— Тут у меня сноха в пряхах. Надо бы разыскать, пока не поздно, — без передних зубов он смешно шепелявил на «зы».
Харрис понимающе кивнул и прислонил к товарищу нетвердо держащегося на ногах Кента:
— У него вот тоже жена где-то на кухне. Надо, чтоб не обидели.
— А сам-то? — В голосе Шейна звучало скорее беспокойство, чем раздражение за «нагрузку».
Ленлорд только махнул рукой и зашагал через двор. Мародерствовать он не собирался, резать безоружных людей — тоже. Задержался глянуть на стоящую памятником в центре борга виселицу, на которой догнивали чьи-то бренные останки. Рядом в колодках шевелилось что-то вонючее, но еще живое. Харрис вытянул из первой попавшейся холодеющей руки зазубренный меч и взломал замок. Горемычный подполз к нему, вцепился в сапоги, целуя налипшую на них кровавую пыль. Освободитель откупился походной флягой, пошел, не глядя по сторонам, стараясь не слышать воплей о пощаде, стонов, женских криков и животного гогота.

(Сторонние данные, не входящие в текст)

/-- A PROTECT entry. -/
def JEntry.isProtect : JEntry → Bool
  | .protect _ _ => true
  | .header _ _ => false
  | .run _ => false
  | .cleanOff _ => false
  | .eraseStart _ _ => false
  | .eraseDone _ _ => false
  | .writeStart _ _ _ => false
  | .writeCommit _ _ _ => false
  | .void _ _ _ => false

/-- Bytes as groups of eight, none with an error. -/
def inGroups : Nat → List Byte → List Group
  | 0, _ => []
  | n + 1, bs => { bytes := bs.take 8, ue := false } :: inGroups n (bs.drop 8)

/-- One group is programmed into slot `i` of a sector or ring, after those the slot holds (R853). -/
def addGroup (i : Nat) (l : List Slot) (g : Group) : List Slot :=
  if i < l.length then l.modify i (fun x => x ++ [g]) else l ++ List.replicate (i - l.length) [] ++ [[g]]

/-- Groups are programmed into a slot one after the other, the first one first (R863, R868). -/
def programSlot (i : Nat) (gs : List Group) (l : List Slot) : List Slot := gs.foldl (addGroup i) l

/-- An entry goes into slot `i` of journal sector 2 + `k` with the next SEQ (R863, R865). -/
def Psto.place (k i : Nat) (e : JEntry) (p : Psto) : Psto :=
  { p with
    jsectors := p.jsectors.modify k (programSlot i (inGroups 2 (e.withSeq ((p.seq + 1) % 2 ^ 32)).bytes))
    seq := (p.seq + 1) % 2 ^ 32 }

/-- Programs one entry into the next free slot of the active sector (R864). -/
def Psto.append (e : JEntry) (p : Psto) : Psto := p.place (p.active.getD 0) p.used e

/-- Fewer than 8 of the 128 slots are free (R866). -/
def Psto.nearlyFull (p : Psto) : Bool := 120 < p.used

/-- The entries that compaction carries: the latest PROTECT, the latest marker, one VOID per void range (R866). -/
def Psto.carried (p : Psto) : List JEntry :=
  ((p.journal.reverse.find? JEntry.isProtect).toList ++ (p.journal.reverse.find? JEntry.isMarker).toList)
    ++ p.voids.map (fun v => .void v.1 v.2 0)

/-- Journal sector 2 + `k` is erased. -/
def Psto.wipeJournal (k : Nat) (p : Psto) : Psto := { p with jsectors := p.jsectors.modify k (fun _ => []) }

/-- Entries go into a sector from a slot on. -/
def Psto.carry (k : Nat) : Nat → List JEntry → Psto → Psto
  | _, [], p => p
  | i, e :: es, p => Psto.carry k (i + 1) es (p.place k i e)

/-- Compaction into the other sector, its HEADER last (R866). -/
def Psto.compacted (p : Psto) : Psto :=
  let k := p.active.getD 0
  let o := 1 - k
  let q := (((p.append (.eraseStart (2 + o) 0)).wipeJournal o).append (.eraseDone (2 + o) 0)).carry o 1 p.carried
  q.place o 0 (.header (((p.generation k).getD 0 + 1) % 2 ^ 32) 0)

/-- A new journal where both headers are lost: both sectors erased, a HEADER of generation 1 in sector 2 (R873). -/
def Psto.rebuilt (p : Psto) : Psto := ((p.wipeJournal 0).wipeJournal 1).place 0 0 (.header 1 0)

/-- A journaled store compacts a nearly full journal first, and goes into a new one where both headers are lost (R866, R873). -/
def Psto.ready (p : Psto) : Psto := if p.active.isNone then p.rebuilt else if p.nearlyFull then p.compacted else p

/-- The energy a journaled store needs, with the erase of the journal sector when one is due (R867, R873). -/
def Psto.needOf (p : Psto) (need : Nat) : Nat := if p.active.isNone || p.nearlyFull then max need needErase else need

/-- One entry, compacting first. -/
def Psto.store (e : JEntry) (p : Psto) : Psto := p.ready.append e

/-- What a void range keeps when sector bytes `lo` to `lo + 2047` of the user area are erased (R877). -/
def voidRest (lo : Nat) (v : Nat × Nat) : List (Nat × Nat) :=
  if v.1 + v.2 ≤ lo || lo + 2048 ≤ v.1 then [v]
  else (if v.1 < lo then [(v.1, lo - v.1)] else [])
    ++ (if lo + 2048 < v.1 + v.2 then [(lo + 2048, v.1 + v.2 - (lo + 2048))] else [])

/-- User-area offset of a sector (R855). -/
def userOffset (sector : Nat) : Nat := 2048 * (sector - 12)

/-- The user sector reads erased (R849, R877). -/
def Psto.eraseUser (sector : Nat) (p : Psto) : Psto :=
  let lo := userOffset sector
  { p with
    mem := cellErase p.mem lo 2048
    groups := p.groups.filter (fun g => 8 * g < lo || lo + 2048 ≤ 8 * g)
    voids := (p.voids.map (voidRest lo)).flatten
    singleBad := p.singleBad.filter (fun g => 8 * g < lo || lo + 2048 ≤ 8 * g)
    doubleBad := p.doubleBad.filter (fun g => 8 * g < lo || lo + 2048 ≤ 8 * g) }

/-- First protected user-area offset of a protection code (R882). -/
def protectFrom : Nat → Nat
  | 0 => 0x1A000
  | 1 => 0x13800
  | 2 => 0x0D000
  | _ => 0

/-- Bytes of a range that lie in a void range. -/
def Psto.inVoid (p : Psto) (o : Nat) : Bool := p.voids.any (fun v => v.1 ≤ o && o < v.1 + v.2)

/-- User sector of an offset. -/
def sectorOf (o : Nat) : Nat := 12 + o / 2048

/-- A byte as PSTO_READ returns it: 0xFF in a void range or in a sector with a pending erase, one that is being erased among them
(R874, R876, R878). -/
def Psto.readByte (p : Psto) (o : Nat) : Byte :=
  if p.inVoid o || p.pendingErase = some (sectorOf o) || p.erasing = sectorOf o then 0xFF#8 else cellGet p.mem o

Кстати, о гоготе. Прямо по курсу пяток ополченцев (не горлицких, может, рощинских или мшинских) бурно веселились у собачьей конуры, отличавшейся выдающимися размерами — с небольшую сараюшку. Причиной веселья был мужик в просторной, явно с чужого плеча, кольчуге, только что вытащивший из конуры за цепь ее сопротивляющегося обитателя. Оным оказался, к вящей радости товарищей кольчужного, вовсе не пес, а мальчонка. На вид младше Люка, из одежды — широкий металлический ошейник, до мяса сбивший тощую шею.
Довольный, как охотник, только что добывший из норы лису, мужик вздернул находку за цепь, демонстрируя приятелям:
— Гляньте-ка, люди добрые, чего я тут нашел!
— А-а, это Чарина злая собака, вона как скалицца!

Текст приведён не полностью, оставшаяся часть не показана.